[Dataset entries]

################

/-- The sample frame of a stream receiver (R327, R337). -/
def State.receiverFrame (s : State) (n : Nat) : State × List Int :=
  let k := audioKey 3 n
  let e := s.endpointAt k
  if !s.streamOn n ∨ !e.started then (s, [])
  else
    let e := s.releasePackets e
    let (x, fifo, slip) := popElastic e.fifo
    let (y, e) := { e with fifo }.shape (fun _ => s.streamAes3 n) x
    let s := (s.putEndpoint k e).countSlips 3 n slip.toNat
    (s, if e.lostNow ∨ e.mismatch then [] else y.take (s.streamChannels n))

/-- The sample frame of a player at timebase time `t`; a clip at another rate supplies silence (R324, R326). -/
def State.playerSound (s : State) (n t : Nat) : State × List Int :=
  let p := s.playerAt n
  let clip := s.playerClip n
  let k := audioKey 7 n
  let e := s.endpointAt k
  match p.sound.find? (fun a => decide (a.1 ≤ t)) with
  | none => (if e.mismatch then s.putEndpoint k { e with mismatch := false } else s, [])
  | some (t0, frames) =>
    let bad := clip.audioRate != s.matrixRate
    let s := if bad != e.mismatch then s.putEndpoint k { e with mismatch := bad } else s
    let s := s.raiseIf (bad && !e.mismatch) Event.AUDIO_RATE_MISMATCH k clip.audioRate
    (s, if bad then [] else (frames[(s.sampleFrom t - s.sampleFrom t0)]?).getD [])

/-- What a sample frame takes from the sources: frames of the master SAPs that receive, and the sample frames of
embedded audio that have arrived since the last one. -/
def State.takeSources (s : State) (t : Nat) (saps : List (Nat × List Int)) (inputs : List (Nat × List (List Int))) :
    State :=
  let s := (List.range 8).foldl (fun s n =>
    let (s, f) := s.sapFrame n (((saps.find? (·.1 == n)).map Prod.snd).getD [])
    s.pushLine (soundKey 1 n) f) s
  let s := (List.range 64).foldl (fun s n =>
    let (s, f) := s.inputFrame n (((inputs.find? (·.1 == n)).map Prod.snd).getD [])
    s.pushLine (soundKey 2 n) f) s
  let s := (List.range 64).foldl (fun s n =>
    let (s, f) := s.receiverFrame n
    s.pushLine (soundKey 3 n) f) s
  (List.range 32).foldl (fun s n =>
    let (s, f) := s.playerSound n t
    s.pushLine (soundKey 4 n) f) s

/-! ### Channel entries (Table 11.5) -/

/-- Whether the fields of an enabled channel entry lie in their ranges, and its reserved ones are 0 (Tables 11.1 and
11.5). -/
def State.channelValid (s : State) (b : List Byte) : Bool :=
  let numbers := match chKind b with | 0 => 65536 | 1 => 8 | 2 => 64 | 3 => 64 | 4 => 32 | 5 => 64 | _ => 0
  decide (chNumber b < numbers ∧ chChannel b < (if chKind b = 1 then 16 else if chKind b = 0 then 256 else 64))
    && decide (byteAt b 4 < 16 ∧ byteAt b 5 = 0 ∧ leAt b 14 2 = 0)
    && decide (-12000 ≤ chGain b ∧ chGain b ≤ 1200)
    && decide (chDelay b ≤ 2 * s.matrixRate ∧ chRamp b ≤ 500)

/-! ### Alignment and delay (R332) -/

/-- The mean latency of an input for canvas `c` (R185). -/
def State.latencyFor (s : State) (n c : Nat) : Nat :=
  if s.rd Dict.INPUT_TIMING_CLASS n = 1 then s.rd Dict.INPUT_LATENCY n
  else
    let l := Store.read (fun _ => []) (s.inputAt n).latencies c
    l.foldl (· + ·) 0 / max 1 l.length

/-- The canvas that gives the LATENCY of an input: the one with the largest (R332). -/
def State.latencyCanvas (s : State) (n : Nat) : Option Nat :=
  (s.canvasesNaming 1 n).foldl (fun best c =>
    match best with
    | none => some c
    | some b => if s.latencyFor n b < s.latencyFor n c then some c else some b) none

/-- The canvas whose presentation instants an entry's source obeys (R329, R332). -/
def State.canvasOf (s : State) (b : List Byte) : Option Nat :=
  match chKind b with
  | 5 => some (chNumber b / 8)
  | 2 => s.latencyCanvas (chNumber b)
  | _ => none

/-- Timing class, latency and lead of a source under an entry now (R332). -/
def State.alignmentOf (s : State) (b : List Byte) (source : Nat) : Nat × Nat × Nat :=
  let n := source % 65536
  if source / 65536 ≠ 2 then (0, 0, 0)
  else
    match s.canvasOf b with
    | none => (0, 0, 0)
    | some c =>
      let lat := if chKind b = 5 then s.latencyFor n c else s.rd Dict.INPUT_LATENCY n
      (s.rd Dict.INPUT_TIMING_CLASS n, lat, s.leadTerm c)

################

THE TASK →
Reproduce each line of the records in which "that" appears.

SOLUTION TO THE EXERCISE →
/-- What a sample frame takes from the sources: frames of the master SAPs that receive, and the sample frames of
embedded audio that have arrived since the last one. -/
/-- The canvas that gives the LATENCY of an input: the one with the largest (R332). -/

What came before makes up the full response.